═══ SUPPLIED MATERIAL

-- ==== Sys2Proof/Machine/Flags.lean ====
section
/-! DEFINITION. The flag and counter computations: the comparator's verdict (43_comparator.md R152, R153), the work count
(42_search.md R125, R127), the codes of ST and OP, and the packed registers STATUS and CTRL (10_state.md R13, R30). -/

namespace Sys2Proof.Machine

/-- The comparison of digest words with target words, most significant pair first: the first differing pair decides,
all pairs equal passes (43_comparator.md R153). -/
def leWords : List (Word × Word) → Bool
  | [] => true
  | (d, t) :: rest => if d < t then true else if t < d then false else leWords rest

/-- The full eight-word comparison of CMP2 (43_comparator.md R153). -/
def fullCompare (digest : Vector Byte 32) (et : Vector Word 8) : Bool :=
  leWords (List.ofFn fun j : Fin 8 => (dw digest j, et[j]))

/-- The one-word pre-check of CMP1: DW[0] <= ET[0] (43_comparator.md R152). -/
def preCheck (digest : Vector Byte 32) (et : Vector Word 8) : Bool := dw digest 0 ≤ et[0]

/-- HASHES_DONE on success: the 32-bit difference, zero-extended (42_search.md R125). -/
def hashesFound (nonce start : Word) : DWord := (nonce - start).setWidth 64

/-- HASHES_DONE on a failing exit: the same, plus 1 on 64 bits (42_search.md R127). -/
def hashesNotFound (nonce start : Word) : DWord := (nonce - start).setWidth 64 + 1

/-- The 5-bit code of a sequencer state (30_encoding.md R65). -/
def seqCode : SeqState → BitVec 5
  | .idle => 0
  | .tlatch => 1
  | .conv => 2
  | .seedgen => 3
  | .pinit => 4
  | .shuf => 5
  | .loopchk => 6
  | .nwrite => 7
  | .round => 8
  | .dlatch => 9
  | .cmp1 => 10
  | .cmp2 => 11
  | .foundx => 12
  | .ninc => 13
  | .exitnf => 14

/-- The sequencer state of a code, none for 15..31 (30_encoding.md R65). -/
def seqOfCode (c : BitVec 5) : Option SeqState :=
  match c.toNat with
  | 0 => some .idle
  | 1 => some .tlatch
  | 2 => some .conv
  | 3 => some .seedgen
  | 4 => some .pinit
  | 5 => some .shuf
  | 6 => some .loopchk
  | 7 => some .nwrite
  | 8 => some .round
  | 9 => some .dlatch
  | 10 => some .cmp1
  | 11 => some .cmp2
  | 12 => some .foundx
  | 13 => some .ninc
  | 14 => some .exitnf
  | _ => none

/-- The 4-bit value of OP (10_state.md R29, 30_encoding.md R61). -/
def opCode : RunOp → BitVec 4
  | .none => 0
  | .deriveSeed => 1
  | .deriveHdr => 2
  | .hash => 3
  | .search => 4
  | .compare => 5

/-- STATUS (10_state.md R30): from bit 31 down, reserved, I, R, OP, reserved, STATE, reserved, CUR, FALLBACK, ERR, LE,
FOUND, DONE, BUSY. -/
def statusWord (s : State) : Word :=
  0#4 ++ BitVec.ofNat 4 s.i.val ++ BitVec.ofNat 4 s.r.val ++ opCode s.op ++ 0#3 ++ seqCode s.st ++ 0#1 ++
    BitVec.ofBool s.cur ++ BitVec.ofBool s.fallback ++ BitVec.ofBool s.err ++ BitVec.ofBool s.le ++
    BitVec.ofBool s.found ++ BitVec.ofBool s.done ++ BitVec.ofBool s.busy

/-- CTRL as read: bit 0 BENCH, bits 31:1 zero (10_state.md R13). -/
def ctrlWord (bench : Bool) : Word := 0#31 ++ BitVec.ofBool bench

/-- The output pins are level copies of the STATUS bits (10_state.md R31). -/
def pinBusy (s : State) : Bool := s.busy

/-- The output pin `done` (10_state.md R31). -/
def pinDone (s : State) : Bool := s.done

/-- The output pin `found` (10_state.md R31). -/
def pinFound (s : State) : Bool := s.found

end Sys2Proof.Machine
end

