/-! ## The machine -/

/-- A step runs the decoded instruction: when the next step fetches a word that decodes to i, the step is exec of i on the
state with its action taken off the schedule. The schedule is the model's (log 1), and so is the acknowledge that the bus
answers to every CMD write, a refused one too (DEDUCED, log 3). -/
def Obligations.StepRunsDecodedInstruction : Prop :=
  ∀ (s : State) (e : Encoded) (i : Instr), fetch s = some e → decode e = .ok i →
    (∀ c : BitVec 5, e = .st c → step s = exec i { s with sched := s.sched.tail }) ∧
      ∀ w : Word, e = .cmd w → step s = answer .ack (exec i { s with sched := s.sched.tail })

/-- No step of the machine faults or is refused, in any state and whatever action comes (R172: "no step can fault"). -/
def Obligations.EveryStepGoesOn : Prop := ∀ s : State, stepSafe s

/-- While BUSY = 0 the sequencer has no step: at its turn nothing changes but that the turn is taken off the schedule. -/
def Obligations.IdleBlockHasNoStep : Prop :=
  (∀ s : State, exec .stIdle s = .next s) ∧
    ∀ s : State, s.busy = false → s.rst = false → nextAction s = .tick →
      step s = .next { s with sched := s.sched.tail }

/-- The sequencer never writes a host register: HDR, TARGET, NONCE_START, NONCE_MAX and CTRL, the pins and the last bus
answer keep their values at every step of the sequencer, in any state. -/
def Obligations.SequencerKeepsHostRegisters : Prop :=
  ∀ s t : State, s.rst = false → nextAction s = .tick → step s = .next t →
    t.hdr = s.hdr ∧ t.target = s.target ∧ t.nonceStart = s.nonceStart ∧ t.nonceMax = s.nonceMax ∧
      t.bench = s.bench ∧ t.err = s.err ∧ t.cancel = s.cancel ∧ t.rst = s.rst ∧ t.resp = s.resp

/-- ERR rises in exactly four cases (R191): at a step that is a legal bus write with rst released, to CMD while BUSY, to
CMD with a word that has a bit of 31:4 set or a reserved opcode, or to an RW register while BUSY; and in each of them it
does rise. It falls only in a step that is a CMD write of CLRF or SRESET while BUSY = 0, or with rst asserted; and its value changes
no other result of any instruction. -/
def Obligations.CausesOfErr : Prop :=
  (∀ (i : Instr) (s t : State) (e : Bool), exec i s = .next t →
    ∃ e', exec i { s with err := e } = .next { t with err := e' }) ∧
  ∀ s t : State, step s = .next t → s.rst = false →
    (t.err = true ∧ s.err = false ↔ s.err = false ∧
      ∃ (addr : Nat) (v : Word), nextAction s = .host (.write addr 4 v) ∧ addr % 4 = 0 ∧ addr < 0x400 ∧
        ((addr = 0 ∧ (s.busy = true ∨ 16 ≤ v.toNat ∨ (7 ≤ v.toNat ∧ v.toNat ≤ 14))) ∨
          (s.busy = true ∧ ∃ reg, regOffset reg = addr ∧ regWritable reg = true))) ∧
    (t.err = false ∧ s.err = true → nextAction s = .reset true ∨
      (s.busy = false ∧ (nextAction s = .host (.write 0 4 6) ∨ nextAction s = .host (.write 0 4 15))))

/-- Reset: asserting `rst` puts every piece of state at its reset value whatever the block was doing, and while `rst` is
asserted every step leaves it there, whatever the action; only the pins, the schedule and the bus answer move, and a read
answers the reset value. -/
def Obligations.ResetWinsOverEverything : Prop :=
  (∀ s : State, nextAction s = .reset true → ∃ t, step s = .next t ∧ t.rst = true ∧ resetBlock t = t ∧ t.cancel = s.cancel) ∧
    (∀ s t : State, s.rst = true → step s = .next t → resetBlock t = t) ∧
    ∀ (s : State) (reg : Reg), s.rst = true → nextAction s = .host (.read (regOffset reg) 4) →
      ∃ t, step s = .next t ∧ t.resp = .data (readReg State.reset reg)

/-- The machine after reset: the host reads STATUS 0, PERM_LO 0x76543210, PERM_HI 0x00000A98 and 0 in every other register;
ST is IDLE, PERM the identity; and SRESET leaves the same reads (R33). -/
def Obligations.ResetValuesAsRead : Prop :=
  readReg State.reset .permLo = 0x76543210 ∧ readReg State.reset .permHi = 0x00000A98 ∧
    (∀ reg : Reg, reg ≠ .permLo → reg ≠ .permHi → readReg State.reset reg = 0) ∧ State.reset.st = .idle ∧
    (∀ j : Fin 11, State.reset.perm[j].toNat = j.val) ∧
    ∀ s : State, s.busy = false → ∃ t, exec .sreset s = .next t ∧ ∀ reg : Reg, readReg t reg = readReg State.reset reg

/-- The machine right after reset meets the invariants. -/
def Obligations.ResetMeetsInvariants : Prop := Inv State.reset

/-- PERM stays a permutation of 0..10 and FALLBACK stays 0 at every step, whatever the action (R88, R193). -/
def Obligations.PermutationStaysValid : Prop :=
  ∀ s t : State, PermInv s → step s = .next t → PermInv t

/-- The control invariant, at every step: ST = IDLE exactly when BUSY = 0, DONE and FOUND 0 while BUSY, ST a state of the
command in OP; together with the counters' invariant, which the last SHUF step needs. -/
def Obligations.ControlStaysCoherent : Prop :=
  ∀ s t : State, ControlInv s → ChainInv s → step s = .next t → ControlInv t ∧ ChainInv t

/-- All invariants of the machine are kept by every step: the permutation, the control state, the buffer roles, the search
registers (no nonce wraps), LE, and the block held at reset. -/
def Obligations.StepKeepsInvariants : Prop :=
  ∀ s t : State, Inv s → step s = .next t → Inv t

/-- Every run command reaches `Complete()`: from a state that meets the invariants, undisturbed, the block is idle after at
most 14 + 17 (2^32 - 1) + 2 steps and BUSY until then; if it was BUSY, then DONE is 1 and ST is IDLE there (R171), and OP is
the command that ran. -/
def Obligations.EveryCommandCompletes : Prop :=
  ∀ s : State, Inv s → Undisturbed s →
    ∃ (k : Nat) (t : State), k ≤ 14 + 17 * (2 ^ 32 - 1) + 2 ∧ run k s = .next t ∧ t.busy = false ∧
      (s.busy = true → t.done = true ∧ t.st = .idle ∧ t.op = s.op) ∧
      ∀ (j : Nat) (u : State), j < k → run j s = .next u → u.busy = true
end

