/-! PROOF. SEARCH as a run of the sequencer (42_search.md R120, R128 to R131). The preamble leads to LOOPCHK; one iteration
is the attempt of one nonce, and a failing one leads back to LOOPCHK with nothing changed that the next attempt reads, so
the failing attempts are one induction. What the search finds is then the end of one run or of the other. -/

namespace Sys2Proof.Machine

/-! ### The message with a nonce -/

/-- A write of a word replaces the last write of it. -/
theorem setWordAt_setWordAt {n : Nat} (buf : Vector Byte n) (a : Nat) (v w : Word) :
    setWordAt (setWordAt buf a v) a w = setWordAt buf a w := by
  refine Vector.ext fun b hb => ?_
  simp only [setWordAt_get]
  split <;> rfl

/-- The nonce after nineteen header words is the header with the nonce in its twentieth word (42_search.md R128). -/
theorem setWordAt_serialise (hdr : Vector Word 20) (msg : Vector Byte 80) (nonce : Word) :
    setWordAt (serialise 19 hdr msg) 76 nonce = headerBytes (hdr.set 19 nonce) := by
  refine Vector.ext fun b hb => ?_
  have hheader : (headerBytes (hdr.set 19 nonce))[b] = be32Byte (hdr.set 19 nonce)[b / 4] (b % 4) := by
    simp [headerBytes]
  rw [hheader, setWordAt_get, serialise_get]
  by_cases hlast : 76 ≤ b
  · obtain ⟨j, rfl⟩ := Nat.exists_eq_add_of_le hlast
    have hword : (76 + j) / 4 = 19 := by omega
    have hbyte : (76 + j) % 4 = j := by omega
    simp [hb, hword, hbyte]
  · have hword : b / 4 < 19 := by omega
    rw [if_neg (by omega), if_pos hword, Vector.getElem_set_ne _ _ (by omega)]

/-- The nonce is no part of the previous hash (30_encoding.md R68). -/
theorem previousHash_setWordAt (msg : Vector Byte 80) (nonce : Word) :
    previousHash (setWordAt msg 76 nonce) = previousHash msg := by
  refine Vector.ext fun b hb => ?_
  rw [previousHash, previousHash, window_get, window_get, setWordAt_get, if_neg (by omega)]

/-! ### The preamble -/

/-- The block with a SEARCH accepted (42_search.md R120). -/
def searchStarted (s : State) : State :=
  { start .search .tlatch s with nonce := s.nonceStart, winNonce := 0, hashesDone := 0 }

/-- The block at LOOPCHK after the preamble: the target latched, nineteen words of the header converted and the
permutation derived from them (42_search.md R120). -/
def searchEntered (s : State) : State :=
  let ph := previousHash (serialise 19 s.hdr s.msg)
  { searchStarted s with
    et := effectiveTarget s.bench s.target, msg := serialise 19 s.hdr s.msg, sb := Config.SHA256 ph,
    prng := (deriveFromSeed (Config.SHA256 ph)).1, perm := derivePermutation ph, i := 0, st := .loopchk }

/-- TLATCH, then the generator. -/
theorem busyRun_preamble {s : State} (hu : Undisturbed s) : BusyRun 14 (searchStarted s) (searchEntered s) := by
  have hgenerator := busyRun_conv
    (s := { searchStarted s with et := effectiveTarget s.bench s.target, st := .conv }) hu rfl rfl
  rw [shufDone_search rfl] at hgenerator
  exact .turn (q := .tlatch) hu rfl rfl (execStTlatch_search (s := searchStarted s) rfl) hgenerator

/-! ### The attempt of a nonce -/

/-- The digest that an attempt of a nonce computes in the loop. -/
def attemptDigest (s : State) (nonce : Word) : Vector Byte 32 := chainDigest s.perm (setWordAt s.msg 76 nonce)

/-- Whether the comparator accepts it. -/
def attemptPasses (s : State) (nonce : Word) : Bool := accepted (attemptDigest s nonce) s.et

/-- From the preamble it is the digest of the search (42_search.md R128). -/
theorem attemptDigest_searchEntered (s : State) (nonce : Word) :
    attemptDigest (searchEntered s) nonce = nonceDigest s.hdr nonce := by
  rw [nonceDigest, hashMessage, ← setWordAt_serialise s.hdr s.msg, previousHash_setWordAt]
  rfl
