-- ==== Sys2Proof/Machine/RegMap.lean ====
section
/-! DEFINITION. The register map of chapter 19: the address of every register, its writable, write-1 and read-clear bits
and its reset value, from the register tables of each chapter (R10, R13, R484, R488). -/

namespace Sys2Proof.Machine

/-- A register of the map, or `n` of them at a stride: its offset in its 64 KiB block, the bits of each access type
(bits in none are read only) and its reset value. -/
structure RegEnt where
  off    : Nat
  stride : Nat
  n      : Nat
  rw     : Nat
  w1c    : Nat
  w1s    : Nat
  wo     : Nat
  rc     : Nat
  reset  : Nat
deriving DecidableEq, Repr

══════

* TRY IT
The required output is every line above from the one with "def Obligations.ControlStaysCoherent : Prop" down to the one with "roles, the search", restated word for word, ends included.

* FINISHED EXERCISE
def Obligations.ControlStaysCoherent : Prop :=
  ∀ s t : State, ControlInv s → ChainInv s → step s = .next t → ControlInv t ∧ ChainInv t

/-- All invariants of the machine are kept by every step: the permutation, the control state, the buffer roles, the search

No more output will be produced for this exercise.